##### RECORDS FOR THIS TASK

-- ==== Sys2Proof/Machine/AudioTables.lean ====
section
/-! DEFINITION. The tables of the audio chain (R102 to R105), worked out from the formulas of their rules with
exact rounding. -/

namespace Sys2Proof.Machine

/-- g of gain index 0 to 84 (R103). -/
def gainTable : List Int :=
  [16462, 17437, 18471, 19565, 20724, 21952, 23253, 24631, 26090, 27636, 29274, 31008] ++
  [32846, 34792, 36854, 39037, 41350, 43801, 46396, 49145, 52057, 55142, 58409, 61870] ++
  [65536, 69419, 73533, 77890, 82505, 87394, 92572, 98057, 103868, 110022, 116541, 123447] ++
  [130762, 138510, 146717, 155410, 164619, 174373, 184706, 195650, 207243, 219523, 232531, 246309] ++
  [260904, 276363, 292739, 310084, 328458, 347920, 368536, 390373, 413504, 438006, 463959, 491451] ++
  [520571, 551417, 584090, 618700, 655360, 694193, 735326, 778897, 825049, 873937, 925721, 980573] ++
  [1038676, 1100221, 1165413, 1234468, 1307615, 1385096, 1467168, 1554103, 1646190, 1743733, 1847055, 1956500] ++
  [2072430]

/-- T of threshold −20 to 0 dBFS (R104). -/
def limitTable : List Int :=
  [838861, 941217, 1056063, 1184922, 1329505, 1491729, 1673747, 1877975, 2107123, 2364231, 2652710, 2976390] ++
  [3339565, 3747053, 4204263, 4717260, 5292853, 5938679, 6663307, 7476354, 8388607]

/-- M[1] to M[120] (R105). -/
def meterTable : List Nat :=
  [8886, 9412, 9970, 10561, 11186, 11849, 12551, 13295, 14083, 14917, 15801, 16737] ++
  [17729, 18780, 19893, 21071, 22320, 23642, 25043, 26527, 28099, 29764, 31528, 33396] ++
  [35374, 37471, 39691, 42043, 44534, 47173, 49968, 52929, 56065, 59387, 62906, 66633] ++
  [70581, 74764, 79194, 83886, 88857, 94122, 99699, 105606, 111864, 118492, 125513, 132950] ++
  [140828, 149173, 158012, 167375, 177292, 187798, 198925, 210712, 223198, 236423, 250432, 265271] ++
  [280989, 297639, 315275, 333956, 353745, 374705, 396908, 420426, 445338, 471726, 499678, 529285] ++
  [560647, 593868, 629057, 666331, 705813, 747635, 791936, 838861, 888566, 941217, 996988, 1056063] ++
  [1118639, 1184922, 1255133, 1329505, 1408283, 1491729, 1580119, 1673747, 1772923, 1877975, 1989252, 2107123] ++
  [2231978, 2364231, 2504320, 2652710, 2809893, 2976390, 3152752, 3339565, 3537446, 3747053, 3969080, 4204263] ++
  [4453381, 4717260, 4996776, 5292853, 5606474, 5938679, 6290568, 6663307, 7058133, 7476354, 7919356, 8388607]

/-- The tone at −20 dBFS, entries 0 to 47 (R102). -/
def toneTable20 : List Int :=
  [0, 109493, 217113, 321018, 419431, 510666, 593164, 665513, 726475, 775007, 810278, 831684] ++
  [838861, 831684, 810278, 775007, 726475, 665513, 593164, 510666, 419431, 321018, 217113, 109493] ++
  [0, -109493, -217113, -321018, -419431, -510666, -593164, -665513, -726475, -775007, -810278, -831684] ++
  [-838861, -831684, -810278, -775007, -726475, -665513, -593164, -510666, -419431, -321018, -217113, -109493]

/-- The tone at −18 dBFS, entries 0 to 47 (R102). -/
def toneTable18 : List Int :=
  [0, 137844, 273329, 404138, 528032, 642890, 746749, 837831, 914577, 975675, 1020079, 1047028] ++
  [1056063, 1047028, 1020079, 975675, 914577, 837831, 746749, 642890, 528032, 404138, 273329, 137844] ++
  [0, -137844, -273329, -404138, -528032, -642890, -746749, -837831, -914577, -975675, -1020079, -1047028] ++
  [-1056063, -1047028, -1020079, -975675, -914577, -837831, -746749, -642890, -528032, -404138, -273329, -137844]

end Sys2Proof.Machine
end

##########

• [TASK ITEM] Write the listing out again in full, exactly as it stands above.

• [WRITTEN ANSWER]
-- ==== Sys2Proof/Machine/AudioTables.lean ====
section
/-! DEFINITION. The tables of the audio chain (R102 to R105), worked out from the formulas of their rules with
exact rounding. -/

namespace Sys2Proof.Machine

/-- g of gain index 0 to 84 (R103). -/
def gainTable : List Int :=
  [16462, 17437, 18471, 19565, 20724, 21952, 23253, 24631, 26090, 27636, 29274, 31008] ++
  [32846, 34792, 36854, 39037, 41350, 43801, 46396, 49145, 52057, 55142, 58409, 61870] ++
  [65536, 69419, 73533, 77890, 82505, 87394, 92572, 98057, 103868, 110022, 116541, 123447] ++
  [130762, 138510, 146717, 155410, 164619, 174373, 184706, 195650, 207243, 219523, 232531, 246309] ++
  [260904, 276363, 292739, 310084, 328458, 347920, 368536, 390373, 413504, 438006, 463959, 491451] ++
  [520571, 551417, 584090, 618700, 655360, 694193, 735326, 778897, 825049, 873937, 925721, 980573] ++
  [1038676, 1100221, 1165413, 1234468, 1307615, 1385096, 1467168, 1554103, 1646190, 1743733, 1847055, 1956500] ++
  [2072430]

/-- T of threshold −20 to 0 dBFS (R104). -/
def limitTable : List Int :=
  [838861, 941217, 1056063, 1184922, 1329505, 1491729, 1673747, 1877975, 2107123, 2364231, 2652710, 2976390] ++
  [3339565, 3747053, 4204263, 4717260, 5292853, 5938679, 6663307, 7476354, 8388607]

/-- M[1] to M[120] (R105). -/
def meterTable : List Nat :=
  [8886, 9412, 9970, 10561, 11186, 11849, 12551, 13295, 14083, 14917, 15801, 16737] ++
  [17729, 18780, 19893, 21071, 22320, 23642, 25043, 26527, 28099, 29764, 31528, 33396] ++
  [35374, 37471, 39691, 42043, 44534, 47173, 49968, 52929, 56065, 59387, 62906, 66633] ++
  [70581, 74764, 79194, 83886, 88857, 94122, 99699, 105606, 111864, 118492, 125513, 132950] ++
  [140828, 149173, 158012, 167375, 177292, 187798, 198925, 210712, 223198, 236423, 250432, 265271] ++
  [280989, 297639, 315275, 333956, 353745, 374705, 396908, 420426, 445338, 471726, 499678, 529285] ++
  [560647, 593868, 629057, 666331, 705813, 747635, 791936, 838861, 888566, 941217, 996988, 1056063] ++
  [1118639, 1184922, 1255133, 1329505, 1408283, 1491729, 1580119, 1673747, 1772923, 1877975, 1989252, 2107123] ++
  [2231978, 2364231, 2504320, 2652710, 2809893, 2976390, 3152752, 3339565, 3537446, 3747053, 3969080, 4204263] ++
  [4453381, 4717260, 4996776, 5292853, 5606474, 5938679, 6290568, 6663307, 7058133, 7476354, 7919356, 8388607]

/-- The tone at −20 dBFS, entries 0 to 47 (R102). -/
def toneTable20 : List Int :=
  [0, 109493, 217113, 321018, 419431, 510666, 593164, 665513, 726475, 775007, 810278, 831684] ++
  [838861, 831684, 810278, 775007, 726475, 665513, 593164, 510666, 419431, 321018, 217113, 109493] ++
  [0, -109493, -217113, -321018, -419431, -510666, -593164, -665513, -726475, -775007, -810278, -831684] ++
  [-838861, -831684, -810278, -775007, -726475, -665513, -593164, -510666, -419431, -321018, -217113, -109493]

/-- The tone at −18 dBFS, entries 0 to 47 (R102). -/
def toneTable18 : List Int :=
  [0, 137844, 273329, 404138, 528032, 642890, 746749, 837831, 914577, 975675, 1020079, 1047028] ++
  [1056063, 1047028, 1020079, 975675, 914577, 837831, 746749, 642890, 528032, 404138, 273329, 137844] ++
  [0, -137844, -273329, -404138, -528032, -642890, -746749, -837831, -914577, -975675, -1020079, -1047028] ++
  [-1056063, -1047028, -1020079, -975675, -914577, -837831, -746749, -642890, -528032, -404138, -273329, -137844]

end Sys2Proof.Machine
end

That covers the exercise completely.